Storyteller: the Lives of Laurens van der Post
JDF Jones
John Murray £25, pp515
'Perhaps one of the saddest things in life is the recurrent illusion of human beings that they can improve on the truth,' wrote Laurens van der Post in his 1982 book, Yet Being Someone Other. Well, he ought to have known, having energetically elaborated, if not downright fabricated, many of the salient details of his own life story.
By van der Post's own reckoning then, this comprehensive biography should paint the picture of an ultimately pathetic man, but it doesn't quite work out like that. Somehow the drive, combined with the imagination of this explorer and adventurer - while never exactly inspiring the readers' admiration - must at least be acknowledged. Together, they propelled him into some extraordinary situations and then compelled him to write. It is impossible for a life to be judged truly 'sad' when it has encompassed such extraordinary contrasts of time and place, however difficult it is to sort the fact from the fiction.

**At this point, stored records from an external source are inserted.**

-- ==== Sys2Proof/Machine/Core.lean ====
section
/-! DEFINITION. The machine as the host's interface takes it. -/

def Sys2Proof.core : Host.Core :=
  { State := Sys2Proof.Machine.State
    Fault := Sys2Proof.Machine.Fault
    Refusal := Sys2Proof.Machine.Refusal
    step := Sys2Proof.Machine.step
    reset := Sys2Proof.Machine.State.reset }
end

JDF Jones's officially sanctioned biography, the first to tackle the man who eventually became a confidant of Margaret Thatcher and a godfather to Prince William, is probably best read by those people who are least likely to pick it up in the bookshop. It may look like a worthy study of an esteemed establishment figure but it actually contains some ugly insights into how that social status was achieved. The idea that only devotees of van der Post's mystical works, or of Prince Charles's derivative philosophy, will end up buying Jones's book is annoying. Those who were always a little suspicious of van der Post are the ones who will get most out of this exposé.
Van der Post was born in 1906 in the Orange Free State and was the tenth of 13 children, most of whom survived with him into old age. His mother, known as Lammie, was a strong matriarch who even attempted to organise the life of her young son, Louwkie, from afar while he worked in London as a journalist. Jones chooses to take up the story a little later, during the war, when van der Post began to shape the story of the man he wanted to become.
It's clear that the version of his military history that van der Post peddled over the years bears no relation to archived facts. He once claimed he had volunteered to join a prestigious British regiment, one that had captured first his grandfather, then his father, in earlier African campaigns. It wasn't true. In fact he had enlisted in the comparatively dreary Military Police in Acton in 1940.
By this time, the young van der Post was conducting an affair with a married woman called Ingaret Gifford, his own wife and young son having been conveniently shipped back out to South Africa. To be fair, the affair wasn't a fly-by-night fling: his love for Ingaret proved longlasting, and in 1949 they married.
Much more damagingly, documents uncovered by Jones have confirmed allegations that van der Post had had a secret child after an affair with a 14-year-old girl. In 1996, just three days after the author's death, a woman called Cari Mostert came forward to claim she was the writer's illegitimate daughter and that her under-age mother had been seduced during a boat trip to England. The tryst seems to have taken place five years after van der Post's second marriage while the girl was travelling to London to train as a ballet dancer. Jones's research has shown the writer did, however, make financial provision for the baby, arranging by deed of covenant to support her until she was 18.
Jones pulls few punches. He is happy to praise his subject as a consummate storyteller but consistently casts doubt upon the legend he created. 'The closer we get to Laurens's detail,' he writes, 'the more we become perplexed by the growing suspicion that Laurens wasn't all that he said he was.' We learn that Klara, the Bushman nanny whom Laurens repeatedly claimed had looked after him, was in fact an amalgam of several women. It also turns out that this international expert on the Kalahari desert had spent far less time there than he made out.
So how did van der Post pull it off, and for such a long period? The answer seems to be that he rigidly compartmentalised his life and made sure that he kept tight control over the fantasies he wove. Through charm and force of personality he gained access to key historical players and used each of them to step into his next sphere of influence. In this way he moved between entirely disparate worlds.
In early life his mentor and friend was the founding father of analytical psychology Carl Gustav Jung. Later he became close to Sir James Goldsmith and to the Zulu chief Mangosuthu Buthelezi, while in the period leading up to his death, at the age of 90 in a Chelsea penthouse, he was best known as a valued adviser to Margaret Thatcher. When she came to power in 1979 he commented: 'For the first time since the war, I, personally, feel that Britain is being governed again.'
It is not van der Post's fault that he has been revered as a modern-day saint. There are few subjects, after all, who could not be knocked down once set up so high. But Jones cannot forgive van der Post for fictionalising his own history. This, he believes, was a betrayal that will permanently undermine the writer's inspirational works.